*** Opening DATA ***

/-- One segment of one reduction of VRED over a dimension of a tensor or an accumulator range, one segment of VLUT and one tile of POOL.
A segment of VRED that is not the last of its reduction is gathered; the last gives the reduction of everything gathered. A VRED
of operation 3 or 4 that meets a NaN gives a free index. -/
def Obligations.ReductionLookupAndPool : Prop :=
  ∀ (s : State) (k : EngineId) (d : Fin 8) (e : Nat) (iw : IWord) (n : Nat) (q : SbEntry), Runs s k d e iw n →
    (s.drw k d).sb[e]? = some q →
    let i := Ins.of iw
    let w := s.drw k d
    let z := s.working k i
    let t := w.desc i.dst
    let a := w.desc i.srca
    let b := w.desc i.srcb
    let dim := bits i.mod 4 3
    let op := bits i.mod 2 0
    let acc := isAcc i.srca
    let af := if acc then accFmt (w.tag i.srca.first) else a.fmt
    let dims := vredDims i a t
    let seg := n % vredSegs w i
    let j := if isReg .T i.dst then t.split (n / vredSegs w i) else (0, 0, 0, 0)
    let vals := (segment (vecSize w i) (vredLen w i) seg).map (fun x =>
      let c := if dim = 0 then x else j.1
      let r := if dim = 1 then x else j.2.1
      if acc then s.acc k d (i.srca.first + r / 32 * cdiv dims.1 32 + c / 32) (r % 32) (c % 32)
      else s.elem k d a c r (if dim = 2 then x else j.2.2.1) (if dim = 3 then x else j.2.2.2))
    let all := (if seg = 0 then [] else q.acc) ++ vals
    (i.opc = 0x31 → n < vredTotal w i → seg + 1 < vredSegs w i →
      Does (.vred k e 1) s (fun u => u = z.modEnt k d e (fun x => { stepped (vredTotal w i) x with acc := all }))) ∧
    (i.opc = 0x31 → isReg .T i.dst = true → n < vredTotal w i → seg + 1 = vredSegs w i →
      Does (.vred k e 1) s (fun u => ∃ free, free ≤ vredLen w i ∧
        UnitDone k d e (vredTotal w i) z { u with freeCtr := s.freeCtr } ∧
        Stored (windowBytes s k d (elemBytes (t.off j.1 j.2.1 j.2.2.1 j.2.2.2) t.fmt (vredVal op af t.fmt free all))) z u)) ∧
    (i.opc = 0x31 → isReg .T i.dst = false → n < vredTotal w i → seg + 1 = vredSegs w i →
      Does (.vred k e 1) s (fun u => ∃ free, free ≤ vredLen w i ∧ u.mem = s.mem ∧ u.drw k d = { w.wrS i.dst.num
          (vredVal op af (if 3 ≤ op then 6 else if fmtInt af then 6 else 7) free all) with
        sb := modAt (stepped (vredTotal w i)) e w.sb })) ∧
    (i.opc = 0x32 → n < vecTotal w i →
      Does (.vlut k e 1) s (fun u => UnitDone k d e (vecTotal w i) z u ∧ Stored (windowBytes s k d
        ((segment (vecSize w i) t.count n).flatMap (fun x => elemBytes (t.offN x) t.fmt
          (s.elem k d b (sext 8 (s.elemN k d a x) + 128).toNat 0 0 0)))) z u)) ∧
    (i.opc = 0x23 → n < poolTotal w i →
      let v := windowOf i a b
      let nt := cdiv (v.oh * v.ow) 32
      let fill := bits i.mod 1 0
      Does (.pool k e 1) s (fun u => UnitDone k d e (poolTotal w i) z u ∧ Stored (windowBytes s k d
        ((((List.range 32).map (fun m => 32 * (n % nt) + m)).filter (fun p => decide (p < v.oh * v.ow))).flatMap (fun p =>
          (((List.range 32).map (fun c => 32 * (n / nt) + c)).filter (fun c => decide (c < a.d0))).flatMap (fun c =>
            elemBytes (t.off c (p % v.ow) (p / v.ow) 0) t.fmt (poolVal a.fmt (bit i.mod 2) (bit i.mod 3)
              ((poolTaps a v fill p c).map (fun x => match x.1 with | .inl o => s.lmNat k d o (esize a.fmt) | .inr y => y))
              ((poolTaps a v fill p c).map (fun x => x.2))))))) z u))
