/-- The pair, with what ISL-A has stored and loaded. -/
def pairS2 (cmp : List PairEntry) (log : List LogEntry) : State :=
  { arbS 1 0 0 with isl := { (arbS 1 0 0).isl with
    cmp := cmp
    log := log } }
def pairSees (s : State) : Bool × Bool × Nat := (s.isl.halted, s.isl.faultN, s.rd F.ISL_PAIR_STAT_CAUSE)
theorem test_store_held : (pairS2 [] []).paired = true ∧
    (after (.pairStoreCompare 0 0x10000000 [7]) (pairS2 [] [])).isl.cmp = [.store 0x10000000 1 7 true] ∧
    (after (.islSync 0 9) (pairS2 [] [])).isl.cmp = [.sync 9] := by decide +kernel
theorem test_store_compares : got (.pairStoreCompare 1 0x10000000 [7]) (pairS2 [.store 0x10000000 1 7 true] [])
    (fun t => (t.isl.cmp.length, t.mem.read 0x10000000, t.resp)) = (0, 7, ⟨0, []⟩) ∧
    got (.pairStoreCompare 1 0x10000000 [8]) (pairS2 [.store 0x10000000 1 7 true] []) pairSees = (true, true, 0) := by decide +kernel
theorem test_sync_compares : (after (.islSync 1 9) (pairS2 [.sync 9] [])).isl.cmp = [] ∧
    got (.islSync 1 8) (pairS2 [.sync 9] []) pairSees = (true, true, 3) ∧
    got .pairCompareTimeout (pairS2 [.sync 9] []) pairSees = (true, true, 2) := by decide +kernel
theorem test_load_compares : (pairS2 [] []).inPrivate 0x10000000 1 = false ∧
    (after (.pairLoadCompare 0 0x10000000 1) (pairS2 [] [])).isl.log = [.load 0x10000000 1 0] ∧
    got (.pairLoadCompare 1 0x10000000 1) (pairS2 [] [.load 0x10000000 1 5]) (fun t => (t.isl.log.length, t.resp)) = (0, ⟨0, [5]⟩) ∧
    got (.pairLoadCompare 1 0x10000004 1) (pairS2 [] [.load 0x10000000 1 5]) pairSees = (true, true, 1) := by decide +kernel
def privateS : State := { pairS2 [] [] with isl := { (pairS2 [] []).isl with privSize := 1 } }
theorem test_load_private : privateS.inPrivate 0x10000000 1 = true ∧ (after (.pairLoadCompare 1 0x10000000 1) privateS).resp = ⟨0, [0]⟩ := by
  decide +kernel
/-- Worlds and tags: a Secure core leaves the Secure world, a Normal one does not return; Locker 2's code part is the page 0x100000. -/
theorem test_world : (pairS2 [] []).coresRun = true ∧ vget (after (.worldCsrWrite 1 0) (pairS2 [] [])).isl.world 1 = false ∧
    vget (after (.worldCsrWrite 1 1) (after (.worldCsrWrite 1 0) (pairS2 [] []))).isl.world 1 = false := by decide +kernel
def lockerS (tag : Option (Fin 16)) : State :=
  let s := ((((pairS2 [] []).put F.SEC_CFG_MODE 0 0 3).put F.SEC_LKR_BASE_BASE 2 0 0x100000).put F.SEC_LKR_BASE_VALID 2 0 1).put F.SEC_LKR_SIZE_SIZE 2 0 2
  let s := s.put F.SEC_LKR_SIZE_CODE 2 0 1
  { s with isl := { s.isl with tag := vmod s.isl.tag 0 (fun _ => tag) } }
theorem test_code_fetch : (lockerS none).lkrOn = true ∧ (lockerS none).codePart 0x100000000 = some 2 ∧ (lockerS none).codePart 0x100001000 = none ∧
    vget (after (.lockerCodeFetch 0 0x100000000) (lockerS none)).isl.tag 0 = some 2 ∧
    vget (after (.lockerCodeFetch 0 0x100001000) (lockerS (some 2))).isl.tag 0 = none ∧
    (after (.lockerCodeFetch 0 0x100000004) (lockerS none)).flag F.SEC_ERR_VIOL = true ∧
    vget (after (.lockerCodeFetch 0 0x100000004) (lockerS (some 2))).isl.tag 0 = some 2 := by decide +kernel
def irqS (mode : Nat) (log : List LogEntry) : State := ((pairS2 [] log).put F.ISL_INT_WORLD_SECURE 0 0 (2 ^ 63)).put F.ISL_PAIR_STAT_MODE 0 0 mode
theorem test_secure_interrupt : bit ((irqS 1 []).rd F.ISL_INT_WORLD_SECURE) 63 = true ∧
    vget (after (.secureInterrupt 1 63 5) (after (.worldCsrWrite 1 0) (irqS 1 []))).isl.world 1 = true ∧
    (after (.secureInterrupt 0 63 5) (irqS 0 [])).isl.log = [.irq 63 5] ∧
    (after (.secureInterrupt 1 63 5) (irqS 0 [.irq 63 5])).isl.log = [] := by decide +kernel
/-- Bytes in memory, and a failing code. -/
def withBytes (a : Nat) (l : List Byte) (s : State) : State := { s with mem := s.mem.writeBytes a l }
def badAt (a : Nat) (s : State) : State := { s with mem := s.mem.markBad a }
def seen (s : State) : Nat × List Byte := (s.resp.status, s.resp.data)
/-- The conditions of `Serves` from what is decided of a concrete state. -/
theorem serves_of {s : State} {m : Master} {w : Bool} {a n : Nat}
    (h : s.toDevice m a n = some a ∧ s.region a = .lpddr ∧ s.refuse m w a n = none ∧ s.mem.bad = [] ∧ s.inj = none) :
    s.Serves m w a n := ⟨h.1, .inl h.2.1, h.2.2.1, h.2.2.2.1, h.2.2.2.2⟩
/-- A run of LPDDR5X that a master without a cabinet reaches is served whole and in every part. -/
theorem serves_run {s : State} {m : Master} {w : Bool} {a len : Nat}
    (h : s.cabOf m = none ∧ s.reaches m w .lpddr = true ∧ s.pds 33 40 = true ∧ s.wmOn = false ∧ s.lkrOn = false ∧ s.mem.bad = [] ∧
      s.inj = none ∧ s.hyperBytes 0 < 2 ^ 31 ∧ s.hyperBytes 1 < 2 ^ 31 ∧ 0x100000000 ≤ a ∧ 0 < len ∧ a + len ≤ s.lpddrEnd) :
    ∀ n, n ≤ len → s.Serves m w a n := by
  obtain ⟨hc, hr, hp, hw, hl, hb, hi, h0, h1, ha, hn, he⟩ := h
  have hreg : ∀ b, a ≤ b → b < a + len → s.region b = .lpddr := fun b h2 h3 => by
    unfold State.region
    rw [if_neg (by omega), if_neg (by omega), if_neg (by omega), if_neg (by omega), if_neg (by omega), if_neg (by omega), if_neg (by omega),
      if_neg (by omega), if_pos (by omega)]
  intro n hle
  have hz : s.region (a + (n - 1)) = .lpddr := hreg _ (by omega) (by omega)
  refine ⟨by simp [State.toDevice, hc], .inl (hreg a (Nat.le_refl a) (by omega)), ?_, hb, hi⟩
  simp [State.refuse, hreg a (Nat.le_refl a) (by omega), hz, hr, State.memOn, hp, hw, hl]
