-- ==== Sys2Proof/Machine/Flags.lean ====
section
/-! DEFINITION. The status register as the byte of 10_state.md R28, and the codes of the sequencer
counters (R30): views of fields that State stores once. -/

namespace Sys2Proof.Machine

/-- A flag as a bit at position `k`. -/
def flagBit (b : Bool) (k : Nat) : Byte := if b then 1 <<< k else 0

/-- `STATUS` (R28) of an instance under the flag `KS_VALID`: ERR in bits 2:0, KS_VALID in 3, FB_VALID in
4, BUSY in 5, bits 7:6 zero. -/
def CoreInstance.status (ksValid : Bool) (c : CoreInstance) : Byte :=
  c.err.code ||| flagBit ksValid 3 ||| flagBit c.fbValid 4 ||| flagBit c.busy 5

/-- `STATUS` of the acting instance. -/
def State.status (s : State) : Byte := s.this.status s.ksValid

/-- `PHASE` as its 3-bit number (R30). -/
def Phase.code : Phase → BitVec 3
  | .idle => 0
  | .validate => 1
  | .kexp => 2
  | .cipher => 3
  | .emit => 4

/-- `STEP` as its 2-bit number (R30). -/
def RoundStep.code : RoundStep → BitVec 2
  | .subbytes => 0
  | .shiftrows => 1
  | .mixcolumns => 2
  | .addroundkey => 3

end Sys2Proof.Machine
end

*** Closing DATA ***

How many of the lines above include the word "that"? Only the number should be given.

◆ SOLUTION FOR THIS TASK
4